The following establishes a clustered index in the ID column of the table:
CREATE CLUSTERED INDEX index1 on Persontenthousand (ID)
To perform the same query again:
We see that because the ID column is a clustered index, the advantage of the B-tree structure is fully developed by the ID lookup, which requires only 2 physical reads to locate the data.
There is no index on the name column, so you still need to read it 838 times (or a clustered table scan) to locate the data.
The above examples fully illustrate the advantages of B-tree structure.
6 , nonclustered indexes
6.1 Nonclustered Index Benefits:
1, because one page in SQL Server is only 8K, page space is limited, so the fewer columns a row contains, the more rows it can save. A nonclustered index typically does not contain all the columns in a table, and it generally contains only a very small number of columns. Therefore, a single page will be able to contain a nonclustered index that is more rows than the table row (all columns). Therefore, you can also read a page that may contain 200 rows in a nonclustered index, but there may be only 10 rows in the table, with the size of the table rows and the size of the nonclustered columns determined.
2. Another benefit of nonclustered indexes is that it has a structure that is independent of the data table, so it can be placed in different filegroups, using different I/O paths, which means that SQL Server can access indexes and tables in parallel, making lookups faster.
Here's a look at the benefits of nonclustered indexes:
Suppose there is a single column table with 27 rows and 3 rows on each page. There is no order, and if we are looking for a row with a value of 5, we need to read 9, because it must scan to the last page to be able to determine that none of the pages has a value of 5.
If a nonclustered index is established:
Looking for a row with a value of 5 again, the number of reads required is 2, why? Because nonclustered indexes are sequential, when SQL Server reads the row with a value of 6, it knows that it will not have to be read anymore. So what if you want to read a page with a value of 25? Still requires 9 read operations. Because it happens to be on the last page. Exactly this thing can be optimized by the B-tree structure. The B-tree algorithm speeds up the data access process by minimizing the number of pages that are required to locate the key value accessed.
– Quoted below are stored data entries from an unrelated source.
/-- Whether an entry reads a part of a peer's summary object for the word `f` does too: these enter the flow in the order of the object (R299,
R438). -/
def Entry.objectPart (e f : Entry) : Bool :=
  (readKind e.opc).isSome && e.sameGroup f && decide (f.seq = e.seq ∧ f.res = e.res ∧ f.sub < e.sub)

/-- Whether e may leave its group queue, but for the flush (R90 to R99, R114). An earlier MARM of the group is applied before a newer one
(R117). -/
def mayLeave (s : State) (forwarded : Bool) (e : Entry) : Bool :=
  decide (e.waits = none) && !mergeAhead s e && soAllows s e && sidesAllow s e &&
  s.entries.all (fun f => !(e.objectPart f && decide (f.stage = .gq))) &&
  s.entries.all (fun f =>
    (!e.after f || kindAllows forwarded e f || (decide (e.kind = .so) && decide (f ∈ combined s e))) &&
    (!e.behind f || (fenceAllows e f && !(f.acq && e.ordered) && !(e.op.isMarm && f.op.isMarm))))

/-! ### Results (R323, R364) -/

/-- Bytes of a result bound (R100). -/
def bindIn (id off val : Nat) : List PendRes → List PendRes
  | [] => []
  | r :: rest =>
    if r.id = id then { r with left := r.left - 1, value := r.value + val * 2 ^ (8 * off) } :: rest else r :: bindIn id off val rest

/-- Some bytes of an entry bound, of which others are still to come. -/
def State.bindPart (s : State) (k : Nat) (res : Option Nat) (off val : Nat) : State :=
  s.setGroup k { s.group k with results := (s.group k).results.map (fun r =>
    if some r.id = res then { r with value := r.value + val * 2 ^ (8 * off) } else r) }

def State.bindRes (s : State) (k : Nat) (res : Option Nat) (off val : Nat) : State :=
  match res with
  | none => s
  | some id => s.setGroup k { s.group k with results := bindIn id off val (s.group k).results }

/-- Registers of a lane written from the lowest bytes up. -/
def putRegs (clock : Nat) (l : Nat) (value : Nat) : List Nat → Nat → Group → Group
  | [], _, g => g
  | r :: rest, i, g => putRegs clock l value rest (i + 1) (g.putV clock 0 r l (BitVec.ofNat 32 (value / 2 ^ (32 * i))))

/-- The push of a word gets its value (R364). -/
def Entry.bound (id value : Nat) (e : Entry) : Entry := if e.waits = some id then { e with data := value, waits := none } else e

/-- A result written to its destination and taken off the scoreboard (R323). -/
def State.writeResult (s : State) (k : Nat) (r : PendRes) : State :=
  let s := s.setGroup k { s.group k with results := (s.group k).results.filter (fun x => decide (x.id ≠ r.id)) }
  match r.dst with
  | .lane l regs => s.setGroup k (putRegs s.clock l r.value regs 0 (s.group k))
  | .uniform regs =>
    (match regs with
    | [] => s
    | n :: _ => s.setGroup k ((s.group k).putS n (BitVec.ofNat 64 r.value)))
  | .push _ => { s with entries := s.entries.map (Entry.bound r.id (r.value % 2 ^ 32)) }
  | .discard => s
  | .held => s
  | .lost => s
  | .ob => s

/-- A result given up: its registers keep their values, and a push's allowance returns (R364). -/
def State.dropResult (s : State) (k : Nat) (res : Option Nat) : State :=
  match (s.group k).results.find? (fun r => decide (some r.id = res)) with
  | none => s
  | some r =>
    let g := { s.group k with results := (s.group k).results.filter (fun x => decide (x.id ≠ r.id)) }
    { s with entries := s.entries.filter (fun e => decide (e.waits ≠ some r.id)) }.setGroup k (match r.dst with
      | .push ch => g.setAllowance ch (g.allowance ch + 1)
      | _ => g)

/-- An entry leaves the machine. -/
def State.removeEntry (s : State) (e : Entry) : State :=
  { s with entries := s.entries.filter (fun f => decide (f.id ≠ e.id)) }

/-- An entry replaced by a new form of itself, last in arrival order. -/
def State.moveEntry (s : State) (e : Entry) : State := { s.removeEntry e with entries := (s.removeEntry e).entries ++ [e] }

/-- An entry's load or atomic has its value (R96): the result binds, and an acquire side at .chp or wider raises AF. -/
def State.finishRead (s : State) (k : Nat) (e : Entry) (val : Nat) : State :=
  let s := (s.removeEntry e).bindRes k e.res e.off val
  if e.acq && decide (3 ≤ e.scope) then s.raiseFloor k else s

/-- The asynchronous trap that an entry's outcome raises (R241, R242). -/
def Entry.trapInfo (e : Entry) (code : Nat) (indeterminate : Bool) (aux : Nat) : TrapInfo :=
  { code := code, indeterminate := indeterminate, uniform := e.lane.isNone, async := true, prefixed := e.prefixed,
    pc := e.pc, lanes := match e.lane with
      | some l => 1#64 <<< l
      | none => 0,
    addr := BitVec.ofNat 64 e.addr, lane := e.laneNo, widthc := e.wcode, word := e.word, pfxWord := e.pfxWord,
    aux := BitVec.ofNat 64 aux }

/-- A lane whose request has ended runs again, once no other entry of its word is outstanding (R172, R176). -/
def State.resume (s : State) (k : Nat) (e : Entry) : State :=
  match e.lane with
  | none => s
  | some l =>
    let g := s.group k
    let more := s.entries.any (fun f => f.sameGroup e && decide (f.seq = e.seq ∧ f.lane = e.lane ∧ f.res = e.res))
    if (g.lane l).st = .parked && !more then s.setGroup k (g.setLane l { g.lane l with st := .run }) else s

/-- Whether an entry reads a part of a peer's summary object for a word that waits at issue (R438). -/
def Entry.summaryRead (g : Group) (e : Entry) : Bool := g.results.any (fun r => decide (some r.id = e.res ∧ r.dst = .held))

/-- Whether an entry belongs to such a read that has failed already. -/
def Entry.lostRead (g : Group) (e : Entry) : Bool := g.results.any (fun r => decide (some r.id = e.res ∧ r.dst = .lost))

/-- The read of a summary object has failed: what is still to come of it is discarded, so that its word traps once (R438). -/
def State.loseRead (s : State) (k : Nat) (e : Entry) : State :=
  let lose := fun (r : PendRes) => if some r.id = e.res then { r with dst := .lost, left := r.left - 1 } else r
  s.setGroup k { s.group k with results := (s.group k).results.map lose }

/-- A summary read that fails: the word traps at its own PC, for every lane that issued it (R438). -/
def State.failRead (s : State) (k : Nat) (t : TrapInfo) : State :=
  let g := s.group k
  let t := { t with async := false, lanes := maskOf g.liveLanes, lane := g.liveLanes.headD 0 }
  (s.setGroup k { g with sync := some t, waiting := .nothing, arrived := false }).boundaryTrap k

/-- The status bit of an engine's window access that ended so (R56, R461, R163, R164). -/
def codeStatus (code : Nat) : Nat := if code = tFabricTimeout then 0x080 else 0x100

/-- An engine's window access fails: a poisoned unit counts as read and poisoned (R78); otherwise the operation moves
nothing further and takes the status bit (R461). -/
def State.failWindow (s : State) (e : Entry) (op : Nat) (read : Bool) (code : Nat) : State :=
  let s := s.removeEntry e
  if code = tPoison ∧ read = true then
    let bytes := (List.range e.size).map (fun i => e.target.base % 2 ^ 19 + i)
    { s with ops := s.ops.map (fun o => if o.id = op then { o with imageBad := o.imageBad ++ bytes } else o) }
  else
    let ops := s.ops.map (fun o => if o.id = op then { o with status := Nat.lor o.status (codeStatus code), dead := true } else o)
    { s with ops := ops, entries := s.entries.filter (fun f => decide (f.op ≠ .engWin op true ∧ f.op ≠ .engWin op false)) }

/-- An entry that ends without its effect: registers unchanged, and a trap pending (R138, R460, R461); what comes of a summary read that a trap has
ended tells nobody (R438). -/
def State.failEntry (s : State) (k : Nat) (e : Entry) (code : Nat) (indeterminate : Bool) (aux : Nat) : State :=
  let waits := e.summaryRead (s.group k)
  match e.op with
  | .engWin op read => s.failWindow e op read code
  | _ =>
  if waits then ((s.removeEntry e).loseRead k e).failRead k (e.trapInfo code indeterminate aux)
  else if e.lostRead (s.group k) then (s.removeEntry e).loseRead k e
  else if (readKind e.opc).isSome then s.removeEntry e
  else
  let s := ((s.removeEntry e).dropResult k e.res).resume k e
  s.pendAsync k e.byHandler (e.trapInfo code indeterminate aux)

/-! ### L1 (R63, R64, R101, R102) -/

/-- The bytes of a sector with a store's bytes laid over them. -/
def layBytes (sector pa : Nat) (new old : List Byte) : List Byte :=
  old.zipIdx.map (fun b =>
    let a := sector * 32 + b.2
    if pa ≤ a ∧ a < pa + new.length then new.getD (a - pa) 0 else b.1)

/-- The sectors an L1 holds, with the bytes of a store laid over those it touches (R64). -/
def l1Store (l1 : List (Nat × L1Sector)) (pa : Nat) (bytes : List Byte) : List (Nat × L1Sector) :=
  l1.map (fun p =>
    if rangesMeet (p.1 * 32) 32 pa bytes.length then (p.1, { p.2 with bytes := layBytes p.1 pa bytes p.2.bytes }) else p)

/-- The sectors of an L1 without those that a byte range touches. -/
def l1Drop (l1 : List (Nat × L1Sector)) (pa n : Nat) : List (Nat × L1Sector) :=
  l1.filter (fun p => !rangesMeet (p.1 * 32) 32 pa n)

/-- The lines of a set of an L1 (R63). -/
def l1Lines (l1 : List (Nat × L1Sector)) (set : Nat) : List Nat :=
  (l1.map (fun p => p.1 / 4)).foldl (fun ls l => if decide (l % 128 = set) && !ls.contains l then ls ++ [l] else ls) []

/-- FC has wrapped (R101): the whole L1 goes, and every floor of the core is 0. -/
def State.wrapFc (s : State) (core : Nat) : State :=
  let s := s.setCore core { s.core core with l1 := [], fc := 0 }
  (s.groups.filter (fun p => decide (coreOf p.1 = core))).foldl (fun s p => s.setGroup p.1 { s.group p.1 with floor := 0 }) s

/-- The entries of a core that have left its core buffer for their home slices, in the order they left (R104). -/
def State.onTheWay (s : State) (core : Nat) : List Entry :=
  s.entries.filter (fun f => decide (f.stage = .net ∧ f.core = core) &&
    (match f.issuer with
    | .group _ => true
    | .peer _ _ => false))

/-- Whether an entry meets bytes of this chip's memory. -/
def Entry.meetsMem (e : Entry) (pa n : Nat) : Bool :=
  match e.target with
  | .memory b => rangesMeet b e.size pa n
  | _ => false

/-- Whether an atomic or a reduction of the core to a sector is on its way: its L1 may not hold the sector until it is applied (R64). -/
def State.sectorAway (s : State) (core sector : Nat) : Bool :=
  (s.onTheWay core).any (fun f =>
    match f.op with
    | .atom _ => f.meetsMem (sector * 32) 32
    | .red _ => f.meetsMem (sector * 32) 32 || s.entries.any (fun x => x.merged.contains f.id && x.meetsMem (sector * 32) 32)
    | _ => false)

/-- A sector's bytes as its home slice holds them, with the core's own stores that have left its core buffer laid over them: the L1 never goes
back behind those (R64, R65). -/
def State.sectorBytes (s : State) (core sector : Nat) : List Byte :=
  (s.onTheWay core).foldl (fun bs f =>
    match f.op, f.target with
    | .store, .memory b => layBytes sector b (bytesLE f.size f.data) bs
    | _, _ => bs) (readBytes s.mem (sector * 32) 32)

/-- One sector filled from its home slice with the stamp FC, which then advances (R101); a full set gives up a line. A poisoned sector is never
filled (R77). -/
def State.l1FillSector (s : State) (core sector : Nat) : State :=
  if s.poison.contains sector || s.sectorAway core sector then s
  else
  let s := if 2 ^ 32 ≤ (s.core core).fc then s.wrapFc core else s
  let c := s.core core
  let lines := l1Lines c.l1 (sector / 4 % 128)
  let l1 := if lines.contains (sector / 4) || decide (lines.length < 16) then c.l1
    else
      let out := lines.getD (Config.victim s.free % 16) 0
      c.l1.filter (fun p => decide (p.1 / 4 ≠ out))
  let sec : L1Sector := { bytes := s.sectorBytes core sector, stamp := c.fc }
  let s' := s.setCore core { c with l1 := insKey l1 sector sec, fc := c.fc + 1 }
  { s' with free := s.free + 1 }

/-- A load that bound at a home slice refreshes the sectors of its core's L1 that hold those bytes (R102), and fills the others where the L1 may
cache them. -/
def State.l1Fill (s : State) (e : Entry) (pa n : Nat) : State :=
  (sectorsOf pa n).foldl (fun s t =>
    if (e.kind = .so ∨ e.nc = true) ∧ findKey (s.core e.core).l1 t = none then s else s.l1FillSector e.core t) s

/-! ### Binding before the home slice (R100) -/

/-- The byte that an entry writes at an address, where its bytes are known before it is applied. -/
def storeByte (f : Entry) (base i : Nat) : Option Byte :=
  if base ≤ i ∧ i < base + f.size then
    match f.op with
    | .store => some (BitVec.ofNat 8 (f.data / 2 ^ (8 * (i - base))))
    | .skinit kind seed => (initialImage kind seed)[i - base]?
    | _ => none
  else none

/-- The value of byte `i` of a store's target, where the entry is a store to the same place as `t`. -/
def forwardByte (t : Target) (i : Nat) (f : Entry) : Option Byte :=
  match t, f.target with
  | .memory _, .memory b => storeByte f b i
  | .bank p _, .bank q b => if p = q then storeByte f b i else none
  | .remote p v _, .remote q w b => if p = q ∧ v = w then storeByte f b i else none
  | _, _ => none

/-- The youngest of several, by program order. -/
def youngest : List Entry → Option Entry
  | [] => none
  | e :: rest =>
    match youngest rest with
    | none => some e
    | some f => if f.after e then some f else some e

/-- The entries that stand before e in order of arrival. -/
def earlierArrivals (s : State) (e : Entry) : List Entry := s.entries.takeWhile (fun f => decide (f.id ≠ e.id))

/-- The store that byte i of a load is taken from in the group queue or, of those that came there before the load, in the core buffer (R100,
R103). -/
def earlySource (s : State) (e : Entry) (i : Nat) : Option Entry :=
  let inGq := s.entries.filter (fun f => decide (f.stage = .gq) && e.after f &&
    (decide (e.kind ≠ .uo) || decide (f.lane = e.lane)) && (forwardByte e.target i f).isSome)
  let came := if e.stage = .gq then s.entries else earlierArrivals s e
  let inCb := came.filter (fun f => decide (f.stage = .cb) && decide (f.core = e.core) && !f.after e && (forwardByte e.target i f).isSome)
  match (if e.stage = .gq then youngest inGq else none) with
  | some f => some f
  | none =>
    match e.target with
    | .memory _ => inCb.getLast?
    | _ => none

/-- Whether an earlier load of the group has still to bind a byte of memory: a later load that took it from the L1 could bind an older value
(R102). -/
def boundLater (s : State) (e : Entry) (i : Nat) : Bool :=
  s.entries.any (fun f => e.after f && decide (f.op = .load) && f.meetsMem i 1 && (f.early.lookup (i - f.target.base)).isNone)

/-- A byte of memory from the core's L1, where the load may use the sector (R101); nothing binds there once FC has wrapped, nor before an earlier
load of the group has bound the byte (R102). -/
def l1Byte (s : State) (k : Nat) (e : Entry) (i : Nat) : Option Byte :=
  match e.target with
  | .memory _ =>
    if e.kind = .so ∨ e.nc = true ∨ 2 ^ 32 ≤ (s.core e.core).fc ∨ boundLater s e i = true then none
    else
      (match findKey (s.core e.core).l1 (i / 32) with
      | some sec => if (s.group k).floor ≤ sec.stamp then sec.bytes[i % 32]? else none
      | none => none)
  | _ => none

/-- Byte i of a load from sources 1 to 3 of R100, if one of them holds it. -/
def earlyByte (s : State) (k : Nat) (e : Entry) (i : Nat) : Option Byte :=
  match earlySource s e i with
  | some f => forwardByte e.target i f
  | none => l1Byte s k e i

/-- The bytes of a load, by their place in it, that the core's L1 gives (R100). -/
def l1Bytes (s : State) (k : Nat) (e : Entry) : List (Nat × Byte) :=
  (List.range e.size).filterMap (fun i =>
    if (earlySource s e (e.target.base + i)).isNone then (l1Byte s k e (e.target.base + i)).map (fun b => (i, b)) else none)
6.2 Cost of nonclustered indexes
There is a cost to the performance benefits of indexing. Indexed tables require more storage and memory space to hold index pages outside of the data page. Adding or deleting data may take longer and require more processing time to maintain indexes on changing tables. If an INSERT statement adds a row to the table, it must also add a row to the index structure. If the index is a clustered index, the overhead may be greater because the rows must be added to the data page in the correct order (of course the Int clustered column and the string clustered column will be different). Update and delete are similar.
Although the index has some impact on additions and deletions, it is important to remember that the update or delete row must be found on a row, so the index is actually useful for update or delete with complex where conditions. The effectiveness of locating a row with an index can often compensate for the additional overhead of updating the index. Unless the index design is unreasonable.
7 , nonclustered indexes on the heap
One point here is that, whether on a heap or on a clustered column, a nonclustered index is sorted and stored. Sort by nonclustered index column.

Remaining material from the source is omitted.